St. Mary's Church, Belfast () is a Grade B-1 listed  Roman Catholic church located in Chapel Lane/Smithfield area of Belfast, Northern Ireland. A church was opened on this site in May 1784 and thus it is the mother church for the city of Belfast. At the time, it was the only Roman Catholic church in the then town of Belfast after the relaxation of some of the Penal Laws. The church grounds contain an undistinguished grotto dedicated to Our Lady of Lourdes. Until 2022 St. Mary's was a mensal parish of the Diocese of Down and Connor.

History 
In the census of 1782, there were only 365 Catholics recorded living in Belfast. Following a collection from the local Church of Ireland and Presbyterian congregations, funds were donated to the building of St. Mary's Church.

The first Mass was celebrated on 30 May 1784 - a Sunday - by Father Hugh O’Donnell, the first Parish Priest of Belfast. In the opening ceremony, a company of the Irish Volunteers, led by Waddell Cunningham, lined the chapel yard and escorted Father O'Donnell into the building.

In 1813, the church's pulpit was donated by the Anglican Vicar of Belfast, Canon Turner, continuing the positive relationship between the Roman Catholic church and the local Protestant congregations. Later, in 1815, St. Patrick's Church was built to accommodate the growing Catholic population of the city.

As Belfast's Catholic population grew after the famine, the church was deemed too small and thus architect John O'Neill was contracted to design a church big enough for the burgeoning congregation.

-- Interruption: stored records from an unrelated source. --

-- ==== Sys2Proof/Machine/Fetch.lean ====
section
/-! DEFINITION. Fetching and starting an instruction (R14, R76, R85, R104 to R106, R112, R194, R427, R428); which
events may happen next; how time passes; and a state in which a given instruction is the next to be fetched. -/

namespace Sys2Proof.Machine

/-! ### Firmware cores (R18, R428) -/

/-- The class-1 ops that a firmware core does not execute: `bcast`, `pick`, `tidx`. -/
def fwClass1 (i : Instr) : Bool :=
  match i with
  | .bcast _ => false
  | .pick _ => false
  | .tidx _ => false
  | _ => true

/-- The class-4 instructions of a firmware core. -/
def fwClass4 (i : Instr) : Bool :=
  match i with
  | .jmp _ => true
  | .bru _ => true
  | .loop _ => true
  | .call _ => true
  | .ret _ => true
  | .trap _ => true
  | .tret _ => true
  | .yield _ => true
  | .sleep _ => true
  | .nop _ => true
  | .halt _ => true
  | _ => false

/-- The class-6 and class-12 instructions of a firmware core. -/
def fwOther (i : Instr) : Bool :=
  match i with
  | .ldG _ => true
  | .stG _ => true
  | .prfG _ => true
  | .ldR _ => true
  | .stR _ => true
  | .ldAcq _ => true
  | .stRel _ => true
  | .mfs _ => true
  | .mts _ => true
  | .clk _ => true
  | .snap _ => true
  | .leaseCas _ => true
  | .measure _ => true
  | .wfe _ => true
  | _ => false

/-- Whether a firmware core executes an instruction (R18, R428). -/
def fwExecutes (i : Instr) : Bool :=
  match i.parts with
  | none => (match i with
    | .clauseHeader .. => true
    | _ => false)
  | some (r, x) => x.u && (if r.cls = 1 then fwClass1 i else if r.cls = 4 then fwClass4 i else fwOther i)

/-- Whether only a firmware core executes an instruction (R18). -/
def firmwareOnly (i : Instr) : Bool := (rowOf i).fw

/-- Whether a bundle's core executes an instruction at all (R18, R428). -/
def startsOn (bk : Nat) (i : Instr) : Bool := if isFw bk then fwExecutes i else !firmwareOnly i

/-! ### The words at a PC -/

/-- What fetching a word ends in. -/
inductive Fetched where
  | word (w : Word) (s : State)
  | trap (code detail : Nat)
  /-- the page must be gathered first -/
  | wait (s : State)

/-- The virtual address of a word of a kernel's code. -/
def State.codeVa (s : State) (bk : Nat) (pc : Word) : Nat :=
  ((s.launch (s.bundle bk).launch).codeBase + 4 * pc.toNat) % 2 ^ 64

/-- Fetch one word for a bundle (R194, R427). A kernel's code lies in memory; a firmware core's in its SRAM, beyond
which there is nothing to translate to (log 20). -/
def State.fetchWordAt (s : State) (bk : Nat) (pc : Word) : Fetched :=
  if isFw bk then
    (if 0x20000 ≤ pc.toNat then .trap 0x04 (4 * pc.toNat)
     else .word (BitVec.ofNat 32 (natOfBytes (s.sramRead bk (4 * pc.toNat) 4))) s)
  else
    let va := s.codeVa bk pc
    match s.fetchAt bk va with
    | .trap c => .trap c va
    | .bad a => .trap 0x0F a
    | .wait va =>
      let c := ctxOfBundle bk
      let g := match s.pageLeaf c (pageOf va) with
        | none => 0
        | some l => leafGroup l.word
      let b := s.bundle bk
      .wait (if s.sst c (pageOf va) = 0 && !s.unperformed b.ser s.nextId b.active then s.firstTouch c g (pageOf va) else s)
    | .ok pa t => 
      let s := if (s.cached (ctxOfBundle bk) (s.sliceOf bk) (microOf bk) va).isEmpty then t.walkPage bk va else t
      match s.memBad pa 4 with
      | some a => .trap 0x0F a
      | none => .word (BitVec.ofNat 32 (natOfBytes (s.memRead pa 4))) 
        ((s.correctMem pa 4).charge (ctxOfBundle bk) 1 (Config.hbmUnits s.tick))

Although none of the original church can be seen, in 1868 the church was enlarged and renovated into a new Romanesque style building. The principal changes in this enlargement were the addition of five bays, a porch, a ninety feet high tower the very distinct apsidal sanctuary: the building was brought forward to within a few feet of street, entailing demolition of sacristan's cottage.

Twentieth Century

Renovation work with a new staircase, confessionals and sacristy with all the work undertaken by the Belfast-based architect Padraig Gregory commenced in the late 1930s and it was planned to open the renovated church in May 1941 but the Belfast Blitz several days beforehand forced the cancellation of the re-opening by Bishop Daniel Mageean. This renovation was the occasion of a very fine history of the church and parish by Rev Patrick Rogers (priest). A new date stone was placed over the doorway in the form of a Potent cross stating; ‘FIDEM / SERVAVI / 1783 / 1868 / 1941’ 

In the Marian Year of 1954 a Grotto to Our Lady of Lourdes was established under the auspices of the then Administrator, Fr Bernard MacLaverty - an uncle of the Belfast novelist of the same name. The grotto was created in the gardens surrounding the church by Padraig Gregory.

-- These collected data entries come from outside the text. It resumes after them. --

-- ==== Sys2Proof/Safety.lean ====
section
/-! DEFINITION. What statements say about a run, in one place: a safe step, the canonical form of memory, and, written
from the manual apart from the machine's own operations, the effect of an instruction on one thread's registers. -/

namespace Sys2Proof.Machine

/-- A step is safe when it answers a next state. -/
def Safe (o : Host.Outcome State Fault Refusal) : Prop := ∃ t, o = .next t

/-- The three byte spaces are in canonical form: HBM, the pool and the firmware cores' SRAM. -/
def State.canonical (s : State) : Prop :=
  Memory.wf s.mem = true ∧ FMap.canon s.pool 0 = true ∧ FMap.canon s.sram 0 = true

/-! ### A unit that passes -/

/-- A lane has started a bundle's unit, and no register number of it is out of bounds (R60). -/
def Passes (s : State) (bk : Nat) (r : Row) (x : Enc) : Prop :=
  s.issuing = some bk ∧ (s.bundle bk).regFault r x = none

/-- The state in which a bundle has its unit behind it: only that bundle has changed, and the lane is free. -/
def after (s : State) (bk : Nat) (b : Bundle) : State := { s with bundles := FMap.put s.bundles bk b, issuing := none }

/-- The threads of a bundle whose path has gone on by the words of a unit. -/
def pastUnit (b : Bundle) (x : Enc) : FMap Thread := (b.advance (unitLen x)).thr

/-! ### The registers of one thread -/

/-- One thread's vector registers by number. -/
abbrev Regs := Nat → Word

/-- The registers of a thread of a bundle. -/
def Bundle.regs (b : Bundle) (t : Nat) : Regs := fun n => b.vreg t n

/-- An operand in one register or, low half first, in a pair (R94). -/
def regGet (wide : Bool) (r : Regs) (n : Nat) : Nat := (r n).toNat + (if wide then 2 ^ 32 * (r (n + 1)).toNat else 0)

/-- The registers with one register or a pair written (R94). -/
def regPut (wide : Bool) (r : Regs) (n v : Nat) : Regs := fun k =>
  if k = n then BitVec.ofNat 32 v else if wide = true ∧ k = n + 1 then BitVec.ofNat 32 (v / 2 ^ 32) else r k

/-- The positions of a unit one after another, each seeing the registers that the ones before it left (R98): `dst` is
the destination's number, `val` the result at a position. -/
def blockRun (wide : Bool) (ks : List Nat) (dst : Nat) (val : Regs → Nat → Nat) (r : Regs) : Regs :=
  ks.foldl (fun r k => regPut wide r (dst + k) (val r k)) r

/-- Zeroing at the positions of a unit (R96), where the destination lies below the allotment. -/
def blockZero (wide : Bool) (ks : List Nat) (dst allot : Nat) (r : Regs) : Regs :=
  ks.foldl (fun r k => if dst + k < allot then regPut wide r (dst + k) 0 else r) r

/-- The registers that a vector form leaves: an executing thread's results, zeros for a thread that zeroing reaches,
and every other register of every thread as it was (R96, R98, R160). -/
def VectorResult (b : Bundle) (v : FMap Word) (x : Enc) (wide : Bool) (step : Nat) (val : Nat → Regs → Nat → Nat) : Prop :=
  ∀ t n, t < 64 → FMap.look v 0 (64 * n + t) =
    (if hasBit (b.executing x) t then blockRun wide (positions x step) (b.num x 3 x.d t) (val t) (b.regs t)
     else if hasBit (b.zeroed x) t then blockZero wide (positions x step) (b.num x 3 x.d t) b.allot (b.regs t)
     else b.regs t) n

/-! ### Integer results (R158, R162 to R167) -/

/-- The low n bits of a pattern as a number, signed or not (R158). -/
def readAs (sg : Bool) (n v : Nat) : Int :=
  if sg = true ∧ 2 ^ (n - 1) ≤ v % 2 ^ n then ((v % 2 ^ n : Nat) : Int) - (2 ^ n : Nat) else ((v % 2 ^ n : Nat) : Int)

/-- A number's pattern of n bits. -/
def patternOf (n : Nat) (v : Int) : Nat := (v % ((2 ^ n : Nat) : Int)).toNat

/-- The field that a control word of `bfe` and `bfi` names in n bits: its position and length (R164). -/
def fieldOf (n ctl : Nat) : Nat × Nat := (min (ctl % 256) n, min (ctl / 256 % 256) (n - min (ctl % 256) n))

/-- The exact result of an integer instruction on patterns of n bits, before it is reduced modulo 2^n; `c` is the
selector of `sel` (R162 to R165, R167). -/
def intValue (i : Instr) (sg : Bool) (n a b c : Nat) : Option Int :=
  let k := b % 256
  match i with
  | .add _ => some (readAs sg n a + readAs sg n b)
  | .sub _ => some (readAs sg n a - readAs sg n b)
  | .mul _ => some (readAs sg n a * readAs sg n b)
  | .mulhi _ => some (readAs sg n a * readAs sg n b / ((2 ^ n : Nat) : Int))
  | .mad _ => some (readAs sg n a * readAs sg n b + readAs sg n c)
  | .min _ => some (Min.min (readAs sg n a) (readAs sg n b))
  | .max _ => some (Max.max (readAs sg n a) (readAs sg n b))
  | .abs _ => some (if readAs sg n a < 0 then -readAs sg n a else readAs sg n a)
  | .neg _ => some (-readAs sg n a)
  | .and _ => some ((a % 2 ^ n &&& b % 2 ^ n : Nat) : Int)
  | .or _ => some ((a % 2 ^ n ||| b % 2 ^ n : Nat) : Int)
  | .xor _ => some ((a % 2 ^ n ^^^ b % 2 ^ n : Nat) : Int)
  | .andn _ => some ((a % 2 ^ n &&& (2 ^ n - 1 - b % 2 ^ n) : Nat) : Int)
  | .not _ => some ((2 ^ n - 1 - a % 2 ^ n : Nat) : Int)
  | .shl _ => some ((if k < n then a % 2 ^ n * 2 ^ k else 0 : Nat) : Int)
  | .shr _ => some ((if k < n then a % 2 ^ n / 2 ^ k else 0 : Nat) : Int)
  | .sar _ => some (readAs true n a / ((2 ^ min k (n - 1) : Nat) : Int))
  | .rot _ => some ((a % 2 ^ n * 2 ^ (k % n) + a % 2 ^ n / 2 ^ (n - k % n) : Nat) : Int)
  | .clz _ => some ((n - Nat.size (a % 2 ^ n) : Nat) : Int)
  | .popc _ => some ((((List.range n).filter (fun j => a.testBit j)).length : Nat) : Int)
  | .bfe _ => some (readAs sg (fieldOf n b).2 (a % 2 ^ n / 2 ^ (fieldOf n b).1))
  | .bfi _ => some ((a % 2 ^ n - a % 2 ^ n / 2 ^ (fieldOf n b).1 % 2 ^ (fieldOf n b).2 * 2 ^ (fieldOf n b).1 +
      c % 2 ^ (fieldOf n b).2 * 2 ^ (fieldOf n b).1 : Nat) : Int)
  | .sel _ => some (if c = 0 then readAs sg n b else readAs sg n a)
  | .mov _ => some (readAs sg n a)
  | .movi x => some (match constB x with
    | some v => (v.toNat : Int)
    | none => if sg then (imm24 x).toInt else ((imm24 x).toNat : Int))
  | _ => none

/-- Operand b where the unit gives it as a constant: the literal, the immediate, or the control word in imm24 (R92,
R95, R164). -/
def constOperand (i : Instr) (x : Enc) : Option Nat :=
  match i with
  | .bfe _ => if x.i then some (imm24 x).toNat else (constB x).map BitVec.toNat
  | .bfi _ => if x.i then some (imm24 x).toNat else (constB x).map BitVec.toNat
  | _ => (constB x).map BitVec.toNat

/-- The result of an integer instruction for a thread at a position, from its registers (R94, R98, R100). -/
def threadValue (i : Instr) (r : Row) (x : Enc) (b : Bundle) (t : Nat) (g : Regs) (k : Nat) : Nat :=
  let n := if r.wide x then 64 else 32
  let va := regGet (r.wide x) g (b.num x 1 x.a t + k)
  let vb := (constOperand i x).getD (regGet (1 < r.b.span r x) g (b.num x 2 x.b t + k))
  let vc := match i with
    | .sel _ => if hasBit (b.mreg x.c.toNat) t then 1 else 0
    | _ => regGet (r.wide x) g (x.c.toNat + k)
  patternOf n ((intValue i (x.ty.toNat % 2 == 0) n va vb vc).getD 0)

/-- The result of an integer instruction's U form: the N bits, extended by the signedness of the type (R94). -/
def uniformValue (i : Instr) (r : Row) (x : Enc) (b : Bundle) : DWord :=
  let n := if r.wide x then 64 else 32
  let va := (b.sreg x.a.toNat).toNat
  let vb := (constOperand i x).getD (b.sreg x.b.toNat).toNat
  let vc := (b.sreg x.c.toNat).toNat
  BitVec.ofInt 64 (readAs (x.ty.toNat % 2 == 0) n
    (patternOf n ((intValue i (x.ty.toNat % 2 == 0) n va vb vc).getD 0)))

/-! ### Taking a trap (R222 to R224) -/

/-- What entering a handler leaves of a bundle: the trap state in s60 to s63, the old ones and the priority in the hidden
save with the handler set, priority 4, and the set's threads at the vector clause; every other register and every thread
outside the set is as it was. -/
def Entered (b c : Bundle) (vec upc rpc : Word) (kind cnt eng code : Nat) (tmask detail : DWord) : Prop :=
  c.sreg 60 = BitVec.ofNat 64 (upc.toNat * 2 ^ 32 + kind * 2 ^ 26 + cnt * 2 ^ 16 + eng * 2 ^ 8 + code) ∧
  c.sreg 61 = rpc.zeroExtend 64 ∧ c.sreg 62 = tmask ∧ c.sreg 63 = detail ∧
  (∀ n, n ≠ 60 → n ≠ 61 → n ≠ 62 → n ≠ 63 → c.sreg n = b.sreg n) ∧
  c.prio = 4 ∧ c.trapReg = c.sreg 60 ∧
  (∃ h, c.hidden = some h ∧ h.s60 = b.sreg 60 ∧ h.s61 = b.sreg 61 ∧ h.s62 = b.sreg 62 ∧ h.s63 = b.sreg 63 ∧
    h.prio = b.prio ∧ h.hs = b.active) ∧
  c.thr = b.thr.map (fun (e : Nat × Thread) =>
    if hasBit b.active e.1 then (e.1, { e.2 with pc := vec, clo := 0, released := false, tested := false }) else e) ∧
  c = { b with s := c.s, prio := c.prio, trapReg := c.trapReg, hidden := c.hidden, thr := c.thr }

/-! ### Paths (R74, R194, R195) -/

/-- A bundle's active set is the path of R74: of the candidates the one of greatest depth, the lowest-indexed first, and
all that stand at its PC, at the same place of the same clause (notes/assumptions/79.md); none where there is no
candidate. -/
def Bundle.onChosenPath (b : Bundle) : Prop :=
  (b.candidates = 0 ∧ b.active = 0) ∨
  ∃ t, t < 64 ∧ hasBit b.candidates t = true ∧
    (∀ u, u < 64 → hasBit b.candidates u = true →
      (b.thread u).depth < (b.thread t).depth ∨ ((b.thread u).depth = (b.thread t).depth ∧ t ≤ u)) ∧
    b.active = b.candidates &&& b.maskWhere (fun th => th.pc == (b.thread t).pc && th.clo == (b.thread t).clo &&
      (th.clo == 0 || th.hdr == (b.thread t).hdr))

/-- Whether every flag of a wait mask is zero (R108). -/
def flagsClear (b : Bundle) (w : BitVec 12) : Bool := (List.range 12).all (fun k => !w.getLsbD k || b.flag k == 0)

/-- Where a control transfer takes a thread of the path, if it takes it: an offset counts from the unit's own PC, a
register gives the word itself (R194, R195). -/
def targetOf (i : Instr) (x : Enc) (b : Bundle) (t : Nat) : Option Word :=
  let there := b.pc + ctlOffset x
  match i with
  | .jmp _ => some there
  | .br _ => if hasBit (b.executing x) t && hasBit (b.mreg x.d.toNat) t then some there else none
  | .bru _ => if b.sreg x.d.toNat = 0 then none else some there
  | .brx _ => if hasBit (b.executing x) t then some (b.vreg t x.a.toNat) else none
  | .call _ => if x.u || hasBit (b.executing x) t then some there else none
  | .callx _ => if hasBit (b.executing x) t then some (b.vreg t x.a.toNat) else none
  | .ret _ => if x.u then some ((b.sreg x.a.toNat).truncate 32)
      else if hasBit (b.executing x) t then some (b.vreg t x.a.toNat) else none
  | .loop _ => if b.sreg x.d.toNat = 1 then none else some there
  | _ => none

To mark the bicentenary the sanctuary was renovated in 1983 with work by artist Roy Carroll, a favourite of Cahal Daly, much of this timber furniture was later removed after Daly's departure from the Diocese of Down and Connor.

In May–August 2017, the church underwent a substantial renovation work to repair the roof and walls, and to repave the grotto area.

Present Day 
For almost forty years the church was served by clergy from the Mill Hill Fathers, the last of whom left in 2019.   The current Parish Priest is Fr. Timothy Bartlett  assisted by a range of retired clergy.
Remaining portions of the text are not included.